Он прислушался к интонации, пользуясь коротким эхом, прокатившимся через замкнутое пространство. Пожалуй что конец фразы похож на восклицание., Почему она так думает? Не верит в его способность к решительным действиям? Или, напротив, слишком верит в гуманность? Но разве не очевидно, что политик совершает свои поступки в пространстве смерти? Впрочем, как и поэт. Искусство и политика – вот два пути, которые открываются перед нами, когда мы отправляемся на поиски смерти – чтобы укрыться от неё. Ведь прятаться от смерти, говорит Бланшо, то же самое что прятаться в ней.

– К сожалению!

Когда нарыв созрел, достаточно сделать лишь маленький надрез, чтобы накопленное больными, бессонными ночами, перебродившее в крови, рвущееся наружу, отторгаемое здоровым телом, чтобы всё это выплеснулось; тогда – если выплывешь, не захлебнёшься отвратительной зловонной жижей – ощутишь лёгкость, какую, должно быть, испытывает младенец, когда воздух впервые надувает его стиснутые утробой лёгкие. Для этого даже не надо брать скальпель. Просто-напросто однажды утром, во время бритья, рука, старавшаяся тщательно обходить больное место, дрогнет, зацепив уголком лезвия побелевшую от натяжения кожицу – так случаются оговорки, описки: кто-то подсовывает нам не то, что надо, полагаем мы – и ошибаемся, потому что этот «кто-то» – мы сами, спрятанные, спрятавшиеся под оболочкой «долженствования». Делаешь то, что не должен делать, – будто оправдываешь пресловутое «стремление к смерти». Ибо нет ничего более «законного» в этом мире, чем смертельная ошибка.

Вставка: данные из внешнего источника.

@[simp] theorem foldl_setRun_bpl_cursor (run : RunState) (l : List Sheet) (s : State) :
    (l.foldl (setRun run) s).bpl.cursor = s.bpl.cursor := foldl_keeps (fun s => s.bpl.cursor) _ (fun s sh => setRun_bpl_cursor run s sh) l s

@[simp] theorem foldl_setRun_bpl_rotation (run : RunState) (l : List Sheet) (s : State) :
    (l.foldl (setRun run) s).bpl.rotation = s.bpl.rotation := foldl_keeps (fun s => s.bpl.rotation) _ (fun s sh => setRun_bpl_rotation run s sh) l s

@[simp] theorem foldl_beginEntry_plan_length (l : List Sheet) (s : State) (t : Sheet) :
    (sheetGet (l.foldl beginEntry s).bpl.plan t).length = (sheetGet s.bpl.plan t).length :=
  foldl_keeps (fun s => (sheetGet s.bpl.plan t).length) _
    (fun s sh => beginEntry_plan_length s sh t) l s

@[simp] theorem foldl_beginEntry_bursts (l : List Sheet) (s : State) (t : Sheet) :
    (sheetGet (l.foldl beginEntry s).bpl.plan t).map (·.burst)
      = (sheetGet s.bpl.plan t).map (·.burst) :=
  foldl_keeps (fun s => (sheetGet s.bpl.plan t).map (·.burst)) _
    (fun s sh => beginEntry_bursts s sh t) l s

@[simp] theorem foldl_setRun_plan_length (run : RunState) (l : List Sheet) (s : State)
    (t : Sheet) :
    (sheetGet (l.foldl (setRun run) s).bpl.plan t).length = (sheetGet s.bpl.plan t).length :=
  foldl_keeps (fun s => (sheetGet s.bpl.plan t).length) _
    (fun s sh => setRun_plan_length run s sh t) l s

/-! ### Trips and injections -/

@[simp] theorem startNext_pins (l : List Sheet) (s : State) :
    (startNext l s).pins = s.pins := by simp [startNext]

@[simp] theorem startNext_fts (l : List Sheet) (s : State) :
    (startNext l s).fts = s.fts := by simp [startNext]

@[simp] theorem startNext_ptr (l : List Sheet) (s : State) :
    (startNext l s).ptr = s.ptr := by simp [startNext]

@[simp] theorem startNext_wdc (l : List Sheet) (s : State) :
    (startNext l s).wdc = s.wdc := by simp [startNext]

@[simp] theorem startNext_ptb (l : List Sheet) (s : State) :
    (startNext l s).ptb = s.ptb := by simp [startNext]

@[simp] theorem startNext_rqu (l : List Sheet) (s : State) :
    (startNext l s).rqu = s.rqu := by simp [startNext]

@[simp] theorem startNext_fmo (l : List Sheet) (s : State) :
    (startNext l s).fmo = s.fmo := by simp [startNext]

@[simp] theorem startNext_lnk (l : List Sheet) (s : State) :
    (startNext l s).lnk = s.lnk := by simp [startNext]

@[simp] theorem startNext_cpr (l : List Sheet) (s : State) :
    (startNext l s).cpr = s.cpr := by simp [startNext]

@[simp] theorem startNext_free (l : List Sheet) (s : State) :
    (startNext l s).free = s.free := by simp [startNext]

@[simp] theorem startNext_pending (l : List Sheet) (s : State) :
    (startNext l s).pending = s.pending := by simp [startNext]

@[simp] theorem startNext_cfe_layout (l : List Sheet) (s : State) :
    (startNext l s).cfe.layout = s.cfe.layout := by simp [startNext]

@[simp] theorem startNext_cfe_fixed (l : List Sheet) (s : State) :
    (startNext l s).cfe.fixed = s.cfe.fixed := by simp [startNext]

@[simp] theorem startNext_cfe_panel (l : List Sheet) (s : State) :
    (startNext l s).cfe.panel = s.cfe.panel := by simp [startNext]

@[simp] theorem startNext_cfe_floor (l : List Sheet) (s : State) :
    (startNext l s).cfe.floor = s.cfe.floor := by simp [startNext]

@[simp] theorem startNext_cfe_threshold (l : List Sheet) (s : State) :
    (startNext l s).cfe.threshold = s.cfe.threshold := by simp [startNext]

@[simp] theorem startNext_bpl_active (l : List Sheet) (s : State) :
    (startNext l s).bpl.active = s.bpl.active := by simp [startNext]

@[simp] theorem startNext_bpl_staged (l : List Sheet) (s : State) :
    (startNext l s).bpl.staged = s.bpl.staged := by simp [startNext]

@[simp] theorem startNext_bpl_budget (l : List Sheet) (s : State) :
    (startNext l s).bpl.budget = s.bpl.budget := by simp [startNext]

@[simp] theorem startNext_bpl_cursor (l : List Sheet) (s : State) :
    (startNext l s).bpl.cursor = s.bpl.cursor := by simp [startNext]

@[simp] theorem startNext_bpl_rotation (l : List Sheet) (s : State) :
    (startNext l s).bpl.rotation = s.bpl.rotation := by simp [startNext]

@[simp] theorem goOn_pins (l : List Sheet) (s : State) :
    (goOn l s).pins = s.pins := by unfold goOn; split <;> simp

@[simp] theorem goOn_fts (l : List Sheet) (s : State) :
    (goOn l s).fts = s.fts := by unfold goOn; split <;> simp

@[simp] theorem goOn_ptr (l : List Sheet) (s : State) :
    (goOn l s).ptr = s.ptr := by unfold goOn; split <;> simp

@[simp] theorem goOn_wdc (l : List Sheet) (s : State) :
    (goOn l s).wdc = s.wdc := by unfold goOn; split <;> simp

@[simp] theorem goOn_ptb (l : List Sheet) (s : State) :
    (goOn l s).ptb = s.ptb := by unfold goOn; split <;> simp

@[simp] theorem goOn_rqu (l : List Sheet) (s : State) :
    (goOn l s).rqu = s.rqu := by unfold goOn; split <;> simp

@[simp] theorem goOn_fmo (l : List Sheet) (s : State) :
    (goOn l s).fmo = s.fmo := by unfold goOn; split <;> simp

@[simp] theorem goOn_lnk (l : List Sheet) (s : State) :
    (goOn l s).lnk = s.lnk := by unfold goOn; split <;> simp

@[simp] theorem goOn_cpr (l : List Sheet) (s : State) :
    (goOn l s).cpr = s.cpr := by unfold goOn; split <;> simp

@[simp] theorem goOn_free (l : List Sheet) (s : State) :
    (goOn l s).free = s.free := by unfold goOn; split <;> simp

@[simp] theorem goOn_pending (l : List Sheet) (s : State) :
    (goOn l s).pending = s.pending := by unfold goOn; split <;> simp

@[simp] theorem goOn_cfe_layout (l : List Sheet) (s : State) :
    (goOn l s).cfe.layout = s.cfe.layout := by unfold goOn; split <;> simp

@[simp] theorem goOn_cfe_fixed (l : List Sheet) (s : State) :
    (goOn l s).cfe.fixed = s.cfe.fixed := by unfold goOn; split <;> simp

@[simp] theorem goOn_cfe_panel (l : List Sheet) (s : State) :
    (goOn l s).cfe.panel = s.cfe.panel := by unfold goOn; split <;> simp

@[simp] theorem goOn_cfe_floor (l : List Sheet) (s : State) :
    (goOn l s).cfe.floor = s.cfe.floor := by unfold goOn; split <;> simp

@[simp] theorem goOn_cfe_threshold (l : List Sheet) (s : State) :
    (goOn l s).cfe.threshold = s.cfe.threshold := by unfold goOn; split <;> simp

@[simp] theorem goOn_bpl_active (l : List Sheet) (s : State) :
    (goOn l s).bpl.active = s.bpl.active := by unfold goOn; split <;> simp

@[simp] theorem goOn_bpl_staged (l : List Sheet) (s : State) :
    (goOn l s).bpl.staged = s.bpl.staged := by unfold goOn; split <;> simp

@[simp] theorem goOn_bpl_budget (l : List Sheet) (s : State) :
    (goOn l s).bpl.budget = s.bpl.budget := by unfold goOn; split <;> simp

@[simp] theorem goOn_bpl_cursor (l : List Sheet) (s : State) :
    (goOn l s).bpl.cursor = s.bpl.cursor := by unfold goOn; split <;> simp

@[simp] theorem goOn_bpl_rotation (l : List Sheet) (s : State) :
    (goOn l s).bpl.rotation = s.bpl.rotation := by unfold goOn; split <;> simp

@[simp] theorem tripBurst_pins (l : List Sheet) (s : State) :
    (tripBurst l s).pins = s.pins := by simp [tripBurst]

@[simp] theorem tripBurst_wdc (l : List Sheet) (s : State) :
    (tripBurst l s).wdc = s.wdc := by simp [tripBurst]

@[simp] theorem tripBurst_ptb (l : List Sheet) (s : State) :
    (tripBurst l s).ptb = s.ptb := by simp [tripBurst]

@[simp] theorem tripBurst_lnk (l : List Sheet) (s : State) :
    (tripBurst l s).lnk = s.lnk := by simp [tripBurst]

@[simp] theorem tripBurst_cpr (l : List Sheet) (s : State) :
    (tripBurst l s).cpr = s.cpr := by simp [tripBurst]

@[simp] theorem tripBurst_free (l : List Sheet) (s : State) :
    (tripBurst l s).free = s.free := by simp [tripBurst]

@[simp] theorem tripBurst_pending (l : List Sheet) (s : State) :
    (tripBurst l s).pending = s.pending := by simp [tripBurst]

@[simp] theorem tripBurst_cfe_layout (l : List Sheet) (s : State) :
    (tripBurst l s).cfe.layout = s.cfe.layout := by simp [tripBurst]

@[simp] theorem tripBurst_cfe_fixed (l : List Sheet) (s : State) :
    (tripBurst l s).cfe.fixed = s.cfe.fixed := by simp [tripBurst]

@[simp] theorem tripBurst_cfe_panel (l : List Sheet) (s : State) :
    (tripBurst l s).cfe.panel = s.cfe.panel := by simp [tripBurst]

@[simp] theorem tripBurst_cfe_floor (l : List Sheet) (s : State) :
    (tripBurst l s).cfe.floor = s.cfe.floor := by simp [tripBurst]

@[simp] theorem tripBurst_cfe_threshold (l : List Sheet) (s : State) :
    (tripBurst l s).cfe.threshold = s.cfe.threshold := by simp [tripBurst]

@[simp] theorem tripBurst_bpl_active (l : List Sheet) (s : State) :
    (tripBurst l s).bpl.active = s.bpl.active := by simp [tripBurst]

@[simp] theorem tripBurst_bpl_staged (l : List Sheet) (s : State) :
    (tripBurst l s).bpl.staged = s.bpl.staged := by simp [tripBurst]

@[simp] theorem tripBurst_bpl_cursor (l : List Sheet) (s : State) :
    (tripBurst l s).bpl.cursor = s.bpl.cursor := by simp [tripBurst]

@[simp] theorem tripBurst_bpl_rotation (l : List Sheet) (s : State) :
    (tripBurst l s).bpl.rotation = s.bpl.rotation := by simp [tripBurst]

@[simp] theorem tripBurst_ptr_enabled (l : List Sheet) (s : State) :
    (tripBurst l s).ptr.enabled = s.ptr.enabled := by simp [tripBurst]

@[simp] theorem tripBurst_fmo_snapshot (l : List Sheet) (s : State) :
    (tripBurst l s).fmo.snapshot = s.fmo.snapshot := by simp [tripBurst]

@[simp] theorem tripBurst_fmo_armed (l : List Sheet) (s : State) :
    (tripBurst l s).fmo.armed = s.fmo.armed := by simp [tripBurst]

/-- A trip raises DRIVER_TRIP, once (R19). -/
@[simp] theorem tripBurst_recs (l : List Sheet) (s : State) : (tripBurst l s).fmo.recs
    = s.fmo.recs.set .driverTrip
      { s.fmo.recs.get .driverTrip with status := true, marker := true } := by
  simp [tripBurst]

@[simp] theorem disarmTrip_pins (s : State) :
    (disarmTrip s).pins = s.pins := rfl

@[simp] theorem disarmTrip_cfe (s : State) :
    (disarmTrip s).cfe = s.cfe := rfl

@[simp] theorem disarmTrip_fts (s : State) :
    (disarmTrip s).fts = s.fts := rfl

@[simp] theorem disarmTrip_bpl (s : State) :
    (disarmTrip s).bpl = s.bpl := rfl

@[simp] theorem disarmTrip_ptr (s : State) :
    (disarmTrip s).ptr = s.ptr := rfl

@[simp] theorem disarmTrip_wdc (s : State) :
    (disarmTrip s).wdc = s.wdc := rfl

@[simp] theorem disarmTrip_ptb (s : State) :
    (disarmTrip s).ptb = s.ptb := rfl

@[simp] theorem disarmTrip_rqu (s : State) :
    (disarmTrip s).rqu = s.rqu := rfl

@[simp] theorem disarmTrip_lnk (s : State) :
    (disarmTrip s).lnk = s.lnk := rfl

@[simp] theorem disarmTrip_cpr (s : State) :
    (disarmTrip s).cpr = s.cpr := rfl

@[simp] theorem disarmTrip_free (s : State) :
    (disarmTrip s).free = s.free := rfl

@[simp] theorem disarmTrip_pending (s : State) :
    (disarmTrip s).pending = s.pending := rfl

@[simp] theorem disarmTrip_fmo_recs (s : State) :
    (disarmTrip s).fmo.recs = s.fmo.recs := rfl

@[simp] theorem disarmTrip_fmo_pointer (s : State) :
    (disarmTrip s).fmo.pointer = s.fmo.pointer := rfl

@[simp] theorem disarmTrip_fmo_snapshot (s : State) :
    (disarmTrip s).fmo.snapshot = s.fmo.snapshot := rfl

@[simp] theorem injectTrip_pins (l : List Sheet) (s : State) :
    (injectTrip l s).pins = s.pins := by
  unfold injectTrip; split <;> simp [State.drawFree]

@[simp] theorem injectTrip_wdc (l : List Sheet) (s : State) :
    (injectTrip l s).wdc = s.wdc := by
  unfold injectTrip; split <;> simp [State.drawFree]

@[simp] theorem injectTrip_ptb (l : List Sheet) (s : State) :
    (injectTrip l s).ptb = s.ptb := by
  unfold injectTrip; split <;> simp [State.drawFree]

Последнее время он часто думал: как происходит выбор? Пожалуй, ничто другое, кроме политики, не подвержено так «душевным заболеваниям» – усталости, возбуждению, гневу, радости, состраданию, страху, подавленности, тревоге, стыду, ревности… и бог знает чему ещё.

Именно тревога, накалявшаяся вот уже несколько недель, казалось, вместе с полуденным, потускневшим от безветрия, одышливым солнцем, – тревога неудержимая, как молодая страсть, принудила его попросить жену увезти сына. Всего на несколько дней – ведь мальчику давно хотелось увидеть их новый дом. Тем более, он никогда ещё не был за границей.

– Зачем ты вернулась?

Ничего удивительного – ошибки множатся с энергией камнепада. Первая состояла в том, что немедленно по приходе к власти он не отправил сына в Оксфорд. Несчастный идеалист! Такой же, как этот писака, придумавший Касталию. Вторая: не принял меры к их «домашнему заточению» – там, на Ривьере, каковую всё чаще примеривал к себе на случай мирного ухода в отставку. Или военного отступления, почётной ссылки. Или просто бегства.

И вот теперь, вернувшись одна, без сына, Никта тем самым подала знак врагам – если не о времени, то по меньшей мере о самом факте, замысле его государственной «перестройки». (Ему нравилось как звучит на языке-прародителе это слово, покорившее мир и так хорошо ложащееся этикеткой на любое зелье.)

– Не беспокойся за него. Роберту понравился дом и парк, и особенно яхта. Он с твоим любимцем Исой.

Ещё бы! Не хватало притащить ребёнка накануне событий. Она думает, что ей позволено было бы это сделать. Нет более преданных и надёжных телохранителей, чем кавказцы. Исмаил Хаджиев скорей увёз бы мальчика в Турцию, чем отдал легкомысленной матери. Яхта, говорят испанские рыбаки, не роскошь, а средство передвижения.

Впрочем, она ещё и упряма. Для её домашнего ареста нужен взвод солдат, не меньше. И всё же для успеха дела их надо было бы вызвать ещё вчера – всех: показать этой подозрительной своре, что им нечего опасаться, – ведь его нежная любовь к сыну известна всем. Никому бы не пришло в голову, что он способен подвергнуть мальчика опасностям, которыми чреваты политические метаморфозы такого сорта. Политик или не должен иметь семьи или уметь ставить на карту собственных детей, даже если проигрыш почти неминуем.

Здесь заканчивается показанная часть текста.